“The photographers were militarized, even if they weren’t paid members of the military. They were taught at the School of Military Engineering at Chatham and sent with military assistants who recorded the transit with military timing, preparation, exposure, storage and later development of the plate.”
I found this aside interesting in the context early photography. In the context of what I know about early photography, (which granted is only what we were taught in Photographing America–an excellent course here at CMU), photography in the early United States was used to solidify state power through various projects.

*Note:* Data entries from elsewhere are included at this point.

/-! ## Free runs of regions -/

/-- Everything that holds regions, as (first region, count): runs of MEM_ALLOC, placed objects, pools, moved carve-out
slices, retired regions. -/
def State.taken (s : State) : List (Nat × Nat) :=
  s.mem.runs.map (fun r => (r.1 / regionSize, r.2.1)) ++
  s.mem.held.map (fun r => (r.1 / regionSize, r.2.1)) ++
  s.pages.pools.flatMap (·.runs) ++
  s.mem.carve.map (fun c => (c.2 / regionSize, 1024)) ++
  s.power.cfg.retired.map (fun r => (r, 1))
/-- No taken run overlaps `n` regions from `lo` on. -/
def freeAt (taken : List (Nat × Nat)) (lo n : Nat) : Bool :=
  taken.all (fun t => decide (t.1 + t.2 ≤ lo) || decide (lo + n ≤ t.1))
/-- The free runs of [lo, hi) between taken runs in ascending order. -/
def freeGaps : List (Nat × Nat) → Nat → Nat → List (Nat × Nat)
  | [], lo, hi => if lo < hi then [(lo, hi - lo)] else []
  | t :: r, lo, hi =>
    if t.1 ≤ lo then freeGaps r (max lo (t.1 + t.2)) hi
    else (if lo < min t.1 hi then [(lo, min t.1 hi - lo)] else []) ++ freeGaps r (t.1 + t.2) hi
/-- The first `n` regions of some runs; none where they hold fewer. -/
def firstRegions : Nat → List (Nat × Nat) → Option (List (Nat × Nat))
  | 0, _ => some []
  | _ + 1, [] => none
  | n + 1, r :: l => if n + 1 ≤ r.2 then some [(r.1, n + 1)] else (firstRegions (n + 1 - r.2) l).map (r :: ·)
/-- The free runs of a stack's general area. -/
def State.stackGaps (s : State) (k : Nat) : List (Nat × Nat) :=
  freeGaps (sortBy (·.1) s.taken) (generalLo k) (generalHi k)
/-- The lowest free run of `n` regions in [lo, hi). -/
def findRun (taken : List (Nat × Nat)) (lo hi n : Nat) : Option Nat :=
  let starts := sortBy id (lo :: (taken.map (fun t => t.1 + t.2)).filter (fun x => decide (lo ≤ x)))
  starts.find? (fun x => decide (x + n ≤ hi) && freeAt taken x n)
/-- The lowest free run of `n` regions in a stack's general area. -/
def State.stackRun (s : State) (k n : Nat) : Option Nat := findRun s.taken (generalLo k) (generalHi k) n
/-- The regions a CXL port has, by its capacity (R376 CAP_2M). -/
def State.portRegions (s : State) (p : Nat) : Nat := ((s.mem.cxl.getD p .down).cap2M).toNat
/-- Partitions of the fixed-partition mode; 1 in the normal mode (R372, R376). -/
def State.parts (s : State) : Nat := if s.mem.memMode = 0 then 1 else 2 ^ s.mem.memMode.toNat
/-- The partition of a domain, if the mode and the domain have one (R372). -/
def State.partOf (s : State) (dom : Nat) : Option Nat :=
  if s.parts = 1 ∨ dom < 2 ∨ 2 + s.parts ≤ dom then none else some (dom - 2)
/-- Of some stacks, those that a domain's work may use (R373). -/
def State.stksFor (s : State) (dom : Nat) (l : List Nat) : List Nat :=
  match s.partOf dom with
  | none => l
  | some k => l.filter (fun i => i / (16 / s.parts) == k)
/-- The stacks over which the stripes of a domain's tensors lie, one entry for each stripe (R98, R99, R375). -/
def State.stripeStks (s : State) (dom : Nat) (l : List Nat) : List Nat :=
  match s.partOf dom with
  | none => l
  | some _ =>
    let m := s.stksFor dom l
    if m.isEmpty then [] else (List.range 16).map (fun i => m.getD (i % m.length) 0)
/-- By how many halvings each CXL port runs below x16 at 64 GT/s, as it was trained (R358). -/
def State.cxlSlow (s : State) : List Nat := s.mem.cxl.map (fun c => c.rate.toNat + c.width.toNat)
/-- The tags of the Landing Cache window in fixed-partition mode: part k of the window is partition k's, to read and write, whose domain is
2 + k (R372, R373; DESIGN CHOICE, log entry 179). In the normal mode no rule assigns the window, and its tags stay. -/
def windowParts (s : State) : State :=
  if s.parts ≤ 1 then s
  else
    let n := s.mem.winWays.toNat * 16
    let lo := 0x080000000000 / regionSize
    s.onMem (fun m => { m with
      lines := m.lines.filter (fun l => decide (¬ (lo ≤ l.line * 256 / regionSize ∧ l.line * 256 / regionSize < lo + 320))),
      tags := (List.range n).foldl (fun t i => kset t (lo + i) (BitVec.ofNat 16 (2 * 2 ^ 14 + 2 + i * s.parts / n)))
        (m.tags.filter (fun t => decide (¬ (lo ≤ t.1 ∧ t.1 < lo + 320)))) })
/-- The regions of a CXL port that a domain may use, from the first to the one past the last: with eight partitions one half of the port's
4 TiB (R373). -/
def State.portRange (s : State) (dom p : Nat) : Nat × Nat :=
  let n := s.portRegions p
  let b := cxlBase p / regionSize
  match s.partOf dom with
  | none => (b, b + n)
  | some k =>
    if s.parts = 8 then (if k / 2 = p then (b + k % 2 * 2 ^ 20, b + max (k % 2 * 2 ^ 20) (min n ((k % 2 + 1) * 2 ^ 20))) else (b, b))
    else if p / (4 / s.parts) = k then (b, b + n) else (b, b)
/-- The first stack in service with a free run that a domain may use, and its first region. -/
def State.anyStackRun (s : State) (dom n : Nat) : Option (Nat × Nat) :=
  (s.stksFor dom (s.svcList .nmu)).findSome? (fun k => (s.stackRun k n).map (fun r => (k, r)))
/-- The lowest free run of `n` regions behind a CXL port that a domain may use. -/
def State.portRun (s : State) (dom p n : Nat) : Option Nat :=
  findRun s.taken (s.portRange dom p).1 (s.portRange dom p).2 n
/-- The first CXL port in service with a free run that a domain may use, and its first region. -/
def State.anyPortRun (s : State) (dom n : Nat) : Option (Nat × Nat) :=
  (s.svcList .cxl).findSome? (fun p => (s.portRun dom p n).map (fun r => (p, r)))
/-- A tag from its fields. -/
def mkTag (access cache dom : Nat) : Half := BitVec.ofNat 16 (access % 4 * 2 ^ 14 + cache % 2 * 2 ^ 13 + dom % 64)
/-- The tag the boot firmware gives a region (R348): domain 1 in the carve-out area of each stack, else no access. -/
def bootTag (region : Nat) : Half :=
  let a := region * regionSize
  if a < 16 * 0x2000000000 ∧ 0x20000000 ≤ a % 0x2000000000 ∧ a % 0x2000000000 < 0xA0000000 then mkTag 2 0 1 else 0
/-- The 16-bit tag of a region (R366): what was written last, or what boot wrote. -/
def State.tag (s : State) (region : Nat) : Half := (kget s.mem.tags region).getD (bootTag region)
/-- A word of 32 bytes in a range is marked poisoned (R362, R364). -/
def State.rangePoisoned (s : State) (a n : Nat) : Bool :=
  s.mem.poisoned.any (fun w => decide (w * 32 < a + n ∧ a < w * 32 + 32 ∧ n ≠ 0))
/-- A write clears the poison of the words it touches. -/
def clearPoison (a n : Nat) (s : State) : State :=
  s.onMem (fun m => { m with poisoned := m.poisoned.filter (fun w => decide (¬ (w * 32 < a + n ∧ a < w * 32 + 32 ∧ n ≠ 0))) })
/-- Bytes written to a device address. -/
def putMem (a : Nat) (l : List Byte) (s : State) : State := clearPoison a l.length (s.onDev (fun d => MemOps.writeN d a l))
/-- Bytes at a device address set to zero. -/
def clearMem (a n : Nat) (s : State) : State := clearPoison a n (s.onDev (fun d => MemOps.clear d a n))
/-- The words of a copy's destination that a poisoned word of its source reaches. -/
def poisonAt (src dst n w : Nat) : List Nat :=
  if w * 32 < src + n ∧ src < w * 32 + 32 ∧ n ≠ 0 then
    let lo := (dst + (max (w * 32) src - src)) / 32
    let hi := (dst + (min (w * 32 + 32) (src + n) - src) - 1) / 32
    if lo = hi then [lo] else [lo, hi]
  else []
/-- Bytes copied from one place to another: what is uncorrectable at the source is so at the destination too (R364). -/
def copyMem (src dst n : Nat) (s : State) : State :=
  let bad := (s.mem.poisoned.flatMap (poisonAt src dst n)).eraseDups
  (clearPoison dst n (s.onDev (fun d => MemOps.copy d d src dst n))).onMem (fun m => { m with poisoned := m.poisoned ++ bad })
/-- Bytes written to the carve-out. -/
def carveWrite (a : Nat) (l : List Byte) (s : State) : State :=
  let t := s.onDev (fun d => l.zipIdx.foldl (fun m p => MemOps.write m (s.carveAddr (a + p.2)) p.1) d)
  if s.mem.poisoned.isEmpty then t else (List.range l.length).foldl (fun (t : State) (i : Nat) => clearPoison (s.carveAddr (a + i)) 1 t) t
/-- Regions assigned to a domain: zeroed where another domain held them last (R351), their cached
lines invalidated (R355), then tagged. -/
def assignRegions (lo n : Nat) (tag : Half) (dom : Nat) (s : State) : State :=
  let rs := (List.range n).map (lo + ·)
  let z := rs.filter (fun r => decide ((kget s.mem.lastDom r).getD 0 ≠ dom))
  s.onMem (fun m => { m with
    dev := z.foldl (fun d r => MemOps.clear d (r * regionSize) regionSize) m.dev,
    poisoned := m.poisoned.filter (fun w => !z.contains (w * 32 / regionSize)),
    lines := m.lines.filter (fun l => decide (¬ (lo ≤ l.line * 256 / regionSize ∧ l.line * 256 / regionSize < lo + n))),
    tags := rs.foldl (fun l r => kset l r tag) m.tags,
    lastDom := rs.foldl (fun l r => kset l r dom) m.lastDom })
/-- Regions given up: their tags read 0. -/
def releaseRegions (lo n : Nat) (s : State) : State :=
  s.onMem (fun m => { m with
    lines := m.lines.filter (fun l => decide (¬ (lo ≤ l.line * 256 / regionSize ∧ l.line * 256 / regionSize < lo + n))),
    tags := m.tags.filter (fun t => decide (¬ (lo ≤ t.1 ∧ t.1 < lo + n))) })
/-- A placed object's regions given up. -/
def releaseHeld (owner : Word) (s : State) : State :=
  let mine := s.mem.held.filter (fun h => h.2.2 == owner)
  let s1 := mine.foldl (fun s h => releaseRegions (h.1 / regionSize) h.2.1 s) s
  s1.onMem (fun m => { m with held := m.held.filter (fun h => !(h.2.2 == owner)) })

/-! ## State objects (R215 to R221) -/

/-- State object `i`. -/
def State.obj (s : State) (i : Nat) : Option StateObj := s.ctrl.objs.find? (fun o => o.idx == i && !o.gone)
/-- The state with a state object's record changed. -/
def State.onObj (i : Nat) (f : StateObj → StateObj) (s : State) : State :=
  s.onCtrl (fun k => { k with objs := updAll k.objs (fun o => o.idx == i) f })
/-- Body bytes of a shape (R215). -/
def bodyBytes (heads dk16 dv16 layers : Nat) : Nat := heads * (dk16 * 16) * (dv16 * 16) * 4 * layers
/-- Regions an object takes: header block of 4 KiB and body. -/
def objRegions (heads dk16 dv16 layers : Nat) : Nat := cdiv (4096 + bodyBytes heads dk16 dv16 layers) regionSize
/-- The 64-byte header of an object (R215). -/
def State.objHeader (s : State) (o : StateObj) : List Byte :=
  let h := natLe 2 1 ++ natLe 1 (b2n o.invalid.isSome + 2 * b2n o.decayVec) ++ natLe 1 o.heads ++ natLe 1 o.dk16 ++
    natLe 1 o.dv16 ++ natLe 2 o.layers ++ natLe 4 (s.handleOf 3 o.idx) ++ natLe 4 o.owner.toNat ++
    natLe 4 (s.handleOf 4 o.model) ++ natLe 2 (o.invalid.getD 0).toNat ++ zeros 2 ++ natLe 8 o.step ++ natLe 8 o.seq ++
    natLe 8 (bodyBytes o.heads o.dk16 o.dv16 o.layers) ++ zeros 12
  h ++ natLe 4 (crc32c h).toNat
/-- The header in memory written anew from the record. -/
def syncObj (i : Nat) (s : State) : State :=
  match s.obj i with
  | some o => putMem o.addr (s.objHeader o) s
  | none => s
/-- An object marked invalid; a first status stays (R220). -/
def invalidObj (st : Half) (i : Nat) (s : State) : State :=
  syncObj i (s.onObj i (fun o => { o with invalid := some (o.invalid.getD st) }))
/-- An object destroyed or lost: its handle retires, its regions are freed. -/
def dropObj (i : Nat) (s : State) : State :=
  let h := BitVec.ofNat 32 (s.handleOf 3 i)
  let s1 := (releaseHeld h s).onCtrl (fun k => { k with objs := k.objs.filter (fun o => !(o.idx == i)) })
  if (s1.pool 3).held.contains i then s1.retire 3 i else s1

/-! ## Sessions, channels, models -/

/-- Session `i`. -/
def State.session (s : State) (i : Nat) : Option Session := s.ctrl.sessions.find? (·.idx == i)
/-- The state with a session changed. -/
def State.onSession (i : Nat) (f : Session → Session) (s : State) : State :=
  s.onCtrl (fun k => { k with sessions := updAll k.sessions (·.idx == i) f })
/-- Channel `i`. -/
def State.channel (s : State) (i : Nat) : Option Channel := s.audio.chans.find? (·.idx == i)
/-- The state with a channel changed. -/
def State.onChannel (i : Nat) (f : Channel → Channel) (s : State) : State :=
  s.onAudio (fun a => { a with chans := updAll a.chans (·.idx == i) f })
/-- Model `i`. -/
def State.model (s : State) (i : Nat) : Option Model := s.ctrl.models.find? (·.idx == i)
/-- The state with a model changed. -/
def State.onModel (i : Nat) (f : Model → Model) (s : State) : State :=
  s.onCtrl (fun k => { k with models := updAll k.models (·.idx == i) f })
/-- A frame set changed. -/
def State.onSet (i : Nat) (f : FrameSet → FrameSet) (s : State) : State :=
  s.onPages (fun p => { p with sets := updAll p.sets (·.id == i) f })

/-- The link that the plan uses in place of a link: itself while it is in service, else another one in service to the same module
(R29). -/
def State.linkFor (s : State) (l : Nat) : Option Nat :=
  if s.inSvc ⟨.link, l⟩ then some l
  else (s.svcList .link).find? (fun k =>
    (Config.cable s.links.moduleId.toNat k).isSome && Config.cable s.links.moduleId.toNat k == Config.cable s.links.moduleId.toNat l)
/-- The CXL port that the plan uses in place of a port (R29). -/
def State.portFor (s : State) (p : Nat) : Option Nat := if s.inSvc ⟨.cxl, p⟩ then some p else (s.svcList .cxl).head?
/-- The link that a yarder word names as its endpoint, if it does (R312). -/
def yLink (w : List Byte) : Option Nat :=
  if fld w 1 1 = 0xA ∨ fld w 1 1 = 0xB then some (fld w 0x14 2) else none
/-- A path over the links and ports that are in service; none where no such one is left. -/
def State.pathFor (s : State) : PathId → Option PathId
  | .dwevyTx l => (s.linkFor l).map .dwevyTx | .dwevyRx l => (s.linkFor l).map .dwevyRx
  | .cxlRd p => (s.portFor p).map .cxlRd | .cxlWr p => (s.portFor p).map .cxlWr
  | p => some p
/-- A command of a template can be planned with the links and ports in service (R31, R32, R412). -/
def State.cmdUp (s : State) (t : TCmd) : Bool :=
  t.paths.all (fun p => (s.pathFor p.1).isSome) &&
  (match t.engine, yLink t.word with | .yarder _, some l => (s.linkFor l).isSome | _, _ => true)
/-- A template compiled for the units in service (R34). -/
def State.templUp (s : State) (t : Template) : Bool :=
  t.clusterMask == s.svcMask .cluster && t.nmuMask == s.svcMask .nmu && t.cmds.all s.cmdUp
/-- The template of a kind that a model has for the units in service (R34). -/
def State.template (s : State) (m : Model) (k : TemplKind) : Option Template :=
  m.pkg.templates.find? (fun t => t.kind == k && s.templUp t)
/-- The model has templates for the units in service: one of each kind that it has templates of. -/
def State.modelFits (s : State) (m : Model) : Bool :=
  !m.pkg.templates.isEmpty && m.pkg.templates.all (fun t => (s.template m t.kind).isSome)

Examples include those like those we discussed in class–typologies creating a scientific concept of race (in order to justify slavery and racism), survey photography moving westward to catalog the new territory of the United States and convince people to move westward (manifest destiny), or notably Edward Curtis’ The North American Indian-a body of work supposedly undertaken to catalog the “Vanishing Race” (also a title of one of the works in the series)… but which was marred by the facts that Native Americans were not “vanishing” by experiencing a mass genocide (which Curtis’ work did not address) and that he did not in fact catalog traditional dress/rituals but rather asked Native Americans to pose for him in clothing he chose… regardless of what culture it was from or what significance it held.
The article mainly focused on where photography was lacking in terms of a scientific tool. For example, how unreliable measurements are even taken from a carefully captured photograph–in the case of early astronomical photography unusable, in survey photography labor intensive, or how in botany it highlighted a specific specimen as opposed to scientific illustrations which were designed to show a general/average. But beyond the scope of the article and these problems is that of what isn’t photographed at all. What can we understand from the information scientists and others choose not to (or are unable to) record?